Mohamed Mughal, author of Resolution 786, spoke before a congregation of Unitarian Universalists in Fallston, Maryland on October 24, 2010.
Mohamed Mughal, author of Resolution 786, spoke before a congregation of Unitarian Universalists in Fallston, Maryland on October 24, 2010. Mughal’s talk, titled The Good Guys vs. the Bad Guys, used scripture and other literary sources to explore notions of who’s “good” and who’s “bad.” At one point, Mughal read text that described a stereotypical “bad guy,” then asked attendees to identify the person being described. Attendees identified Osama bin Laden.
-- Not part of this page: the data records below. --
/-- SCH_FUNC (R307): a write of 0 to ENABLE triggers a reset, a write of 1 during a reset takes effect at its end. -/
def writeFunc (e : Env) (d : Dev) (f v : Nat) : Dev :=
  let old := (d.schFunc f).toNat
  let q := inRange (bitsAt v 16 7 ≤ 64) (bitsAt v 16 7) (bitsAt old 16 7)
  let d := d.setSchFunc f (q64 (bitsAt v 0 16 + q * 2 ^ 16 + bitsAt old 23 1 * 2 ^ 23))
  let rest := d.hif.reenable.filter (· ≠ f)
  if bitAt v 23 then
    if d.funcResetting f then { d with hif := { d.hif with reenable := rest ++ [f] } } else d.setSchFunc f (q64 (putBit (d.schFunc f).toNat 23 true))
  else Dev.disableFunc e { d with hif := { d.hif with reenable := rest } } f

def writeSch (e : Env) (d : Dev) (off v : Nat) : Dev :=
  let s := d.sch
  match off with
  | 0x600000 => writeCycCtrl d e.now v
  | 0x600008 => { d with sch := { s with cycStart := q64 v } }
  | 0x600018 => if 1 ≤ v % 32 && v % 32 ≤ 16 then { d with sch := { s with lookahead := q64 (v % 32) } } else d
  | _ => match place off 0x600100 16 8, place off 0x600200 64 8, place off 0x600400 32 8 with
    | some (k, _), _, _ => { d with sch := { s with classes := Tab.put k (q64 (v % 2 ^ 48)) s.classes } }
    | _, some (i, _), _ =>
      let len := inRange (bitsAt v 0 16 ≠ 0) (bitsAt v 0 16) (slotLen (s.slotReg i))
      { d with sch := { s with slots := Tab.put i (q64 (len + bitsAt v 16 4 * 2 ^ 16 + bitsAt v 32 16 * 2 ^ 32)) s.slots } }
    | _, _, some (f, _) => writeFunc e d f v
    | _, _, _ => d

/-- VIA_PORT_CTRL (R335): TRAFFIC lets the flits that wait go out; TRAIN starts training. -/
def writePortCtrl (e : Env) (d : Dev) (p v : Nat) : Dev :=
  if !e.fuse.portFitted p then d
  else
    let d := (d.modPort p fun x => { x with traffic := bitAt v 0 }).serve p
    if bitAt v 1 && d.linkLive then d.trainPort e p else d

def writeVia (e : Env) (d : Dev) (off v : Nat) : Dev :=
  let a := d.via
  if e.fuse.part = .kpv4S then d
  else match off with
    | 0x700008 => { d with via := { a with selfLogical := q64 (v % 256) } }
    | 0x700010 => { d with via := { a with maint := q64 (v % 2) } }
    | 0x700018 =>
      let span := inRange (bitsAt v 0 8 ≠ 0) (bitsAt v 0 8) (bitsAt a.vcWeight.toNat 0 8)
      let state := inRange (bitsAt v 8 8 ≠ 0) (bitsAt v 8 8) (bitsAt a.vcWeight.toNat 8 8)
      { d with via := { a with vcWeight := q64 (span + state * 2 ^ 8) } }
    | 0x700020 =>
      let n := inRange (bitsAt v 0 4 ≠ 0) (bitsAt v 0 4) (bitsAt a.policy.toNat 0 4)
      let w := inRange (bitsAt v 16 16 ≠ 0) (bitsAt v 16 16) (bitsAt a.policy.toNat 16 16)
      { d with via := { a with policy := q64 (n + w * 2 ^ 16) } }
    | 0x700028 => d.writeMapout e v
    | 0x700030 => d.clearMapout e.fuse v
    | _ => match place off 0x700100 4 8, place off 0x710000 1024 8 with
      | some (p, _), _ => writePortCtrl e d p v
      | _, some (k, _) =>
        let i := k % 256
        match k / 256 with
        | 0 => if v % 8 = 5 || v % 8 = 6 then d else { d with via := { a with routeSpan := Tab.put i (q64 (v % 8)) a.routeSpan } }
        | 1 =>
          let old := a.stateEntry e.fuse i
          let p := inRange (v % 8 ≠ 5 && v % 8 ≠ 6) (v % 8) (old % 8)
          let alt := bitsAt v 4 3
          let alt := inRange (alt ≠ 0 && alt ≠ 5 && alt ≠ 6) alt (bitsAt old 4 3)
          { d with via := { a with routeState := Tab.put i (q64 (p + alt * 2 ^ 4)) a.routeState } }
        | 2 => { d with via := { a with lmap := Tab.put i (q64 (v % 512)) a.lmap } }
        | _ => d.writePeer e i v
      | _, _ => d

/-- The causes of R340 that persist. -/
def Dev.causesNow (d : Dev) : Nat :=
  bit d.pins.epo + 2 * bit d.pins.thermtrip + 4 * bit (!d.pins.inputGood || !d.pins.refclk) + 64 * bit (d.blk.channels.any fun x => x.2.st = 3#2)
    + 128 * bit (d.ras.st = .retired)

/-- RAS_UNRETIRE (R348): an accepted write erases the record and starts a cold reset, which boots at once where PERST_N is not asserted. -/
def Dev.unretire (e : Env) (d : Dev) (v : Nat) (auth : Bool) : Dev :=
  let r := d.ras
  if !bitAt v 0 then d
  else if r.st ≠ .retired then { d with ras := { r with unretireStatus := 2#3 } }
  else if !r.retiredBoot then { d with ras := { r with unretireStatus := 3#3 } }
  else if !auth then { d with ras := { r with unretireStatus := 4#3 } }
  else
    let d : Dev := { d with
      ras := { r with unretireStatus := 1#3, st := .resetting, retiredBoot := false, cause := 0#8, latched := 0#8, hist := [], resets := 0 }
      sec := { d.sec with record := [] } }
    let d := (Dev.coldStart e ((d.rasEvent e 8).cutFlash.rasEvent e 2 0 0xFF 0xFF 5))
    if d.pins.perst then d else (d.openPorts e).startBoot e.fuse

def writeRas (e : Env) (d : Dev) (off v : Nat) (auth : Bool) : Dev :=
  let r := d.ras
  match off with
  | 0x800008 => { d with ras := { r with cause := BitVec.ofNat 8 ((r.cause &&& ~~~(BitVec.ofNat 8 v)).toNat ||| d.causesNow) } }
  | 0x800018 =>
    let delay := inRange (bitsAt v 8 16 ≠ 0) (bitsAt v 8 16) (bitsAt r.ctrl.toNat 8 16)
    { d with ras := { r with ctrl := q64 (v % 2 + delay * 2 ^ 8) } }
  | 0x800020 => d.rasReset e v
  | 0x800028 => if v % 256 = 0 then d else { d with ras := { r with limit := q64 (v % 256) } }
  | 0x800030 => if v % 2 ^ 32 = 0 then d else { d with ras := { r with window := q64 (v % 2 ^ 32) } }
  | 0x800038 =>
    let core := inRange (100 ≤ bitsAt v 0 16) (bitsAt v 0 16) r.coreUs
    let pier := inRange (2 ≤ bitsAt v 16 8) (bitsAt v 16 8) r.pierMs
    { d with ras := { r with wdt := q64 (core + pier * 2 ^ 16) } }
  | 0x800040 =>
    let n := inRange (v % 256 ≠ 0) (v % 256) (r.cePolicy.toNat % 256)
    let h := inRange (bitsAt v 8 8 ≠ 0) (bitsAt v 8 8) (bitsAt r.cePolicy.toNat 8 8)
    { d with ras := { r with cePolicy := q64 (n + h * 2 ^ 8) } }
  | 0x800050 => d.unretire e v auth
  | 0x800060 => { d with ras := { r with alert := r.alert &&& ~~~(BitVec.ofNat 9 v) } }
  | _ => d

/-- CLK_ registers take writes through BAR0 alone, PWR_ registers over the management bus alone (R372). -/
def writeClk (e : Env) (d : Dev) (off v : Nat) : Dev :=
  match off with
  | 0x901008 =>
    let nap := inRange (bitsAt v 16 16 ≠ 0) (bitsAt v 16 16) d.pwr.napUs
    let deep := inRange (bitsAt v 32 16 ≠ 0) (bitsAt v 32 16) d.pwr.deepMs
    { d with pwr := { d.pwr with sleepPolicy := q64 (v % 2 ^ 16 + nap * 2 ^ 16 + deep * 2 ^ 32) } }
  | 0x901010 => d.clkWake e v
  | _ => d

def writePower (e : Env) (d : Dev) (off v : Nat) (mgmt : Bool) : Dev :=
  if mgmt then (if pwrWritable.contains off then d.writePwrLater e.fuse e.now off v else d) else writeClk e d off v

/-- Reserved bits of HIF_Q_CFG. -/
def qCfgMask (v : Nat) : Nat := v % 2 ^ 4 + bitsAt v 8 6 * 2 ^ 8 + bitsAt v 16 18 * 2 ^ 16

def writeHif (e : Env) (d : Dev) (f off v : Nat) : Dev :=
  match off with
  | 0xA10008 => if f = 0 then { d with hif := { d.hif with bar2Base := q64 (bitsAt v 30 18 * 2 ^ 30) } } else d
  | 0xA10010 =>
    if f = 0 then d
    else { d with hif := { d.hif with bar2Map := Tab.put f (q64 (v % 2 + bitsAt v 4 12 * 2 ^ 4 + bitsAt v 30 21 * 2 ^ 30)) d.hif.bar2Map } }
  | _ => match place off 0xA00000 64 0x40 with
    | none => d
    | some (q, r) =>
      let u := d.queue f q
      let set (x : Queue) : Dev := if u.st = .unbound then d.setQueue f q x else d
      match r with
      | 0 => set { u with sqBase := q64 (v / 4096 * 4096) }
      | 8 => set { u with cqBase := q64 (v / 4096 * 4096) }
      | 16 => set { u with cfg := q64 (qCfgMask v) }
      | 24 => if bitAt v 0 then d.enableQueue e f q else d.disableQueue f q
      | _ => d

def writeSec (d : Dev) (off v : Nat) : Dev :=
  match off with
  | 0xB00038 => { d with sec := { d.sec with submitAddr := q64 (v / 4096 * 4096) } }
  | 0xB00040 => { d with sec := { d.sec with submitLen := q64 (v % 2 ^ 32) } }
  | 0xB00048 => d.writeSubmit v
  | _ => d

/-- What a write does outside the core maps; `mgmt`: over the management bus, `auth`: with the owner's authority. -/
def Dev.writeReg (e : Env) (d : Dev) (f off v : Nat) (mgmt auth : Bool) : Dev :=
  match off / 0x100000 with
  | 1 => writeSpn e d f off v
  | 2 => writeSpn e d f off v
  | 3 => writeBlk e d off v
  | 5 => writeArb d off v
  | 6 => writeSch e d off v
  | 7 => writeVia e d off v
  | 8 => writeRas e d off v auth
  | 9 => writePower e d off v mgmt
  | 10 => writeHif e d f off v
  | 11 => if mgmt then d else writeSec d off v
  | _ => d

/-- A write; RAS_FENCE, and a package reset that RAS_RESET or RAS_UNRETIRE starts, act on the core maps too. -/
def State.writeReg (s : State) (f off v : Nat) (mgmt auth : Bool) : State :=
  if off = 0x800048 then s.rasFence v
  else if (off = 0x800020 && v % 8 = 4) || off = 0x800050 then s.onReset fun e d => d.writeReg e f off v mgmt auth
  else s.onDev fun e d => d.writeReg e f off v mgmt auth

/-- The half that a 32-bit write leaves: the value as it stands, or 0 where a 1 acts (R10). -/
def otherHalf (e : Env) (d : Dev) (f off : Nat) : Nat :=
  if off = 0x800008 || off = 0x800060 || off = 0x300030 || off = 0x700028 then 0 else (regValue e d f off).1

def writtenValue (e : Env) (d : Dev) (f off v : Nat) (wide : Bool) : Nat :=
  let o := otherHalf e d f (off / 8 * 8)
  if wide then v else if off % 8 = 4 then o % 2 ^ 32 + v % 2 ^ 32 * 2 ^ 32 else v % 2 ^ 32 + o / 2 ^ 32 * 2 ^ 32

/-- A BAR0 write of the host acts (R341, R347, R376, R402). -/
def Dev.takesWrite (d : Dev) (f off v : Nat) : Bool :=
  d.answersHost && (f = 0 || vfServed off) && (!d.sec.recovery || (f = 0 && recoveryServed off))
    && (d.ras.st ≠ .parapet || (f = 0 && (off = 0x800060 || (off = 0x800020 && v % 8 = 4))))

/-- A BAR0 write by the host. -/
def State.hostWrite (s : State) (f off : Nat) (wide : Bool) (v : Nat) : State :=
  let o := off / 8 * 8
  let v := writtenValue s.env s.dev f off v wide
  if aligned off wide && s.dev.takesWrite f o v then s.writeReg f o v false false else s

def execRegisterWrite (f : FuncId) (off : BitVec 26) (wide : Bool) (value : Quad) (s : State) : Res :=
  .next (s.hostWrite f off.toNat wide value.toNat)

/-- A write of a register of the physical function by the host. -/
def hostRow (off : Nat) (value : Quad) (s : State) : Res := .next (s.hostWrite 0 off true value.toNat)

def execTlbInv (value : Quad) (s : State) : Res := hostRow 0x300020 value s
def execPoolLock (value : Quad) (s : State) : Res := hostRow 0x300030 value s
def execArbClear (value : Quad) (s : State) : Res := hostRow 0x500018 value s
def execClkWake (value : Quad) (s : State) : Res := hostRow 0x901010 value s
def execEventWrite (f : FuncId) (i : Fin 1024) (value : Quad) (s : State) : Res := .next (s.hostWrite f (0x200000 + 8 * i) true value.toNat)

/-! ### Writes over the management bus (R394, R395) -/

/-- What a role may write (R394). -/
def roleWrites (role off : Nat) : Bool :=
  match role with
  | 1 => pwrWritable.contains off || off = 0x800008 || off = 0x800018 || off = 0x800020 || off = 0x800028 || off = 0x800030 || off = 0x800038
      || off = 0x800040 || off = 0x800048 || off = 0x800060
  | 2 => off = 0x700008 || off = 0x700010 || off = 0x700018 || off = 0x700020 || off = 0x700028 || off = 0x700030
      || (0x700100 ≤ off && off < 0x700120) || (0x710000 ≤ off && off < 0x712000)
  | _ => false

def Dev.session (d : Dev) (id : Nat) : Option Session := d.mgmt.sessions.find? fun x => x.id = id && x.finished

/-- The session has the owner's authority, or Abauzor's while there is no owner (R406). -/
def Dev.ownerSession (d : Dev) (x : Session) : Bool := if d.sec.owned then x.role = 3 else x.abauzor

/-- STATUS of a write over the management bus. -/
def Dev.mgmtStatus (d : Dev) (w : Writer) (off : Nat) : Nat :=
  let may := match w with
    | .host => false
    | .session id => match d.session id with
      | some x => roleWrites x.role off || (off = 0x800050 && d.ownerSession x)
      | none => false
  if !may then Config.noPermission
  else if d.ras.st = .retired && off ≠ 0x800050 then Config.retired
  else if d.ras.st = .resetting || d.ras.coldReset then Config.busy
  else Config.ok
Mughal revealed that the text was from George Orwell’s novel, 1984, and that the passages were a description of Emmanuel Goldstein, the Enemy of the People invented by Big Brother. Other readings included passages from Kurt Vonnegut’s Slaughterhouse Five and Martin Luther’s On the Jews and Their Lies. Mughal’s readings from the Quran covered verses regarding: the virgin birth of Jesus; the fall of Adam and Eve from the Garden of Eden; Moses’ appeal to the Pharaoh to release the Children of Israel; and the story of Noah and the Great Flood.
Albert Einstein’s Theory of Special Relativity suggests that there are no privileged frames of reference. Mughal’s discussion extrapolated this concept into a model of moral relativism that suggests that there are no intrinsically good or bad guys and that the designation is largely one of relative perspective. Mughal cited the villain-less writings of Kurt Vonnegut as an example of circumstances without bad guys.
Asked about the talk, attendee Ed Akehurst said, "I knew that Islam shared a lot of traditions and scripture with Christianity and Judaism but I didn't know just how much until I heard Mohamed's talk."